▸ PROBLEM DESCRIPTION
Please write out the data below once more, exactly as it stands.

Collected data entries
◇ ◇ ◇

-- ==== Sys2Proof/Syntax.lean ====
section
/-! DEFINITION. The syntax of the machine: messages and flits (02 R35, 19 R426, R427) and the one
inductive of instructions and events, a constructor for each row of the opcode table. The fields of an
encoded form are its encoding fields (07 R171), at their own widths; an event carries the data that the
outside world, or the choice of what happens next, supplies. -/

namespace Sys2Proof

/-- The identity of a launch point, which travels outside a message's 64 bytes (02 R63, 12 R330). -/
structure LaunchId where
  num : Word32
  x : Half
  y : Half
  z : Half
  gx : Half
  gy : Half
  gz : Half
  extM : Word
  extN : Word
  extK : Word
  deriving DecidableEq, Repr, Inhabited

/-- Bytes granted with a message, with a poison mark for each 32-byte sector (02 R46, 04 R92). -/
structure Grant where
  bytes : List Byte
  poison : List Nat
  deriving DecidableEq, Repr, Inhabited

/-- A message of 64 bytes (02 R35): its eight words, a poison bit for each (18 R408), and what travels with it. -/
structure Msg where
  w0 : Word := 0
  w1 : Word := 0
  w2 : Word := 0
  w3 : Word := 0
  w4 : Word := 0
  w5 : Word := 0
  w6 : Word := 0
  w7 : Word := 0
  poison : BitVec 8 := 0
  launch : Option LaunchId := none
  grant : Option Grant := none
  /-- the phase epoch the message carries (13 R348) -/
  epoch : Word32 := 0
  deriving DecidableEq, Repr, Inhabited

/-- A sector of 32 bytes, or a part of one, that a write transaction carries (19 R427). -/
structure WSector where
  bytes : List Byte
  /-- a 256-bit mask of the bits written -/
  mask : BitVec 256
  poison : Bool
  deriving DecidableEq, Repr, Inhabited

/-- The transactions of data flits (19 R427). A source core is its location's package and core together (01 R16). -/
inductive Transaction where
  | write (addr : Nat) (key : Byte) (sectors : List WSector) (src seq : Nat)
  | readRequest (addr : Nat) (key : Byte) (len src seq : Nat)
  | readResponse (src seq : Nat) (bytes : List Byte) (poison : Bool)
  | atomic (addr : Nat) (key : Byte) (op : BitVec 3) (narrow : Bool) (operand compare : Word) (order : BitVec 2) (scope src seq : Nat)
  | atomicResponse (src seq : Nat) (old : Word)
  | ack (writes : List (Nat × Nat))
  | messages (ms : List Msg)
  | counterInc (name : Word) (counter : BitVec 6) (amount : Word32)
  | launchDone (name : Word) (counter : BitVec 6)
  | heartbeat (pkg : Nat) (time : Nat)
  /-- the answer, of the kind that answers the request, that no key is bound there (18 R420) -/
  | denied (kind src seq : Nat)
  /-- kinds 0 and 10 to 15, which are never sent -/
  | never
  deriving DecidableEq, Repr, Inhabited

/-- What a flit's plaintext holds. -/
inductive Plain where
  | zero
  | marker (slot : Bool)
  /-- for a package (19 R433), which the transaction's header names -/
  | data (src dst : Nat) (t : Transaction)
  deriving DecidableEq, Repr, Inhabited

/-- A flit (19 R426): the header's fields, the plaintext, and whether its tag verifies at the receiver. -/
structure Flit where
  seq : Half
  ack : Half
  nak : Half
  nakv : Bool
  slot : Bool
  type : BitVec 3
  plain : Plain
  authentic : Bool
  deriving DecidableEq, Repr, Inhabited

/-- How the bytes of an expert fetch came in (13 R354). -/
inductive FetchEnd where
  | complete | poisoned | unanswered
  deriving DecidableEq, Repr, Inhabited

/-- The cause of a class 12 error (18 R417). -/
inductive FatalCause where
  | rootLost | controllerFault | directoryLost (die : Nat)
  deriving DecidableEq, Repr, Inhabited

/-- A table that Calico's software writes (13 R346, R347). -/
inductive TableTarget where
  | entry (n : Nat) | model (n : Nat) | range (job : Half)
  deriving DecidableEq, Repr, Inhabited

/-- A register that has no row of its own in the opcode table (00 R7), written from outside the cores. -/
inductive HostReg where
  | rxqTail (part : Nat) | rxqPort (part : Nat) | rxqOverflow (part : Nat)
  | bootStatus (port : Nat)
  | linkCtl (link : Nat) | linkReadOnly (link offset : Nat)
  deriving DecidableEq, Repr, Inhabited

◇ ◇ ◇

▸ OUTPUT BELOW
-- ==== Sys2Proof/Syntax.lean ====
section
/-! DEFINITION. The syntax of the machine: messages and flits (02 R35, 19 R426, R427) and the one
inductive of instructions and events, a constructor for each row of the opcode table. The fields of an
encoded form are its encoding fields (07 R171), at their own widths; an event carries the data that the
outside world, or the choice of what happens next, supplies. -/

namespace Sys2Proof

/-- The identity of a launch point, which travels outside a message's 64 bytes (02 R63, 12 R330). -/
structure LaunchId where
  num : Word32
  x : Half
  y : Half
  z : Half
  gx : Half
  gy : Half
  gz : Half
  extM : Word
  extN : Word
  extK : Word
  deriving DecidableEq, Repr, Inhabited

/-- Bytes granted with a message, with a poison mark for each 32-byte sector (02 R46, 04 R92). -/
structure Grant where
  bytes : List Byte
  poison : List Nat
  deriving DecidableEq, Repr, Inhabited

/-- A message of 64 bytes (02 R35): its eight words, a poison bit for each (18 R408), and what travels with it. -/
structure Msg where
  w0 : Word := 0
  w1 : Word := 0
  w2 : Word := 0
  w3 : Word := 0
  w4 : Word := 0
  w5 : Word := 0
  w6 : Word := 0
  w7 : Word := 0
  poison : BitVec 8 := 0
  launch : Option LaunchId := none
  grant : Option Grant := none
  /-- the phase epoch the message carries (13 R348) -/
  epoch : Word32 := 0
  deriving DecidableEq, Repr, Inhabited

/-- A sector of 32 bytes, or a part of one, that a write transaction carries (19 R427). -/
structure WSector where
  bytes : List Byte
  /-- a 256-bit mask of the bits written -/
  mask : BitVec 256
  poison : Bool
  deriving DecidableEq, Repr, Inhabited

/-- The transactions of data flits (19 R427). A source core is its location's package and core together (01 R16). -/
inductive Transaction where
  | write (addr : Nat) (key : Byte) (sectors : List WSector) (src seq : Nat)
  | readRequest (addr : Nat) (key : Byte) (len src seq : Nat)
  | readResponse (src seq : Nat) (bytes : List Byte) (poison : Bool)
  | atomic (addr : Nat) (key : Byte) (op : BitVec 3) (narrow : Bool) (operand compare : Word) (order : BitVec 2) (scope src seq : Nat)
  | atomicResponse (src seq : Nat) (old : Word)
  | ack (writes : List (Nat × Nat))
  | messages (ms : List Msg)
  | counterInc (name : Word) (counter : BitVec 6) (amount : Word32)
  | launchDone (name : Word) (counter : BitVec 6)
  | heartbeat (pkg : Nat) (time : Nat)
  /-- the answer, of the kind that answers the request, that no key is bound there (18 R420) -/
  | denied (kind src seq : Nat)
  /-- kinds 0 and 10 to 15, which are never sent -/
  | never
  deriving DecidableEq, Repr, Inhabited

/-- What a flit's plaintext holds. -/
inductive Plain where
  | zero
  | marker (slot : Bool)
  /-- for a package (19 R433), which the transaction's header names -/
  | data (src dst : Nat) (t : Transaction)
  deriving DecidableEq, Repr, Inhabited

/-- A flit (19 R426): the header's fields, the plaintext, and whether its tag verifies at the receiver. -/
structure Flit where
  seq : Half
  ack : Half
  nak : Half
  nakv : Bool
  slot : Bool
  type : BitVec 3
  plain : Plain
  authentic : Bool
  deriving DecidableEq, Repr, Inhabited

/-- How the bytes of an expert fetch came in (13 R354). -/
inductive FetchEnd where
  | complete | poisoned | unanswered
  deriving DecidableEq, Repr, Inhabited

/-- The cause of a class 12 error (18 R417). -/
inductive FatalCause where
  | rootLost | controllerFault | directoryLost (die : Nat)
  deriving DecidableEq, Repr, Inhabited

/-- A table that Calico's software writes (13 R346, R347). -/
inductive TableTarget where
  | entry (n : Nat) | model (n : Nat) | range (job : Half)
  deriving DecidableEq, Repr, Inhabited

/-- A register that has no row of its own in the opcode table (00 R7), written from outside the cores. -/
inductive HostReg where
  | rxqTail (part : Nat) | rxqPort (part : Nat) | rxqOverflow (part : Nat)
  | bootStatus (port : Nat)
  | linkCtl (link : Nat) | linkReadOnly (link offset : Nat)
  deriving DecidableEq, Repr, Inhabited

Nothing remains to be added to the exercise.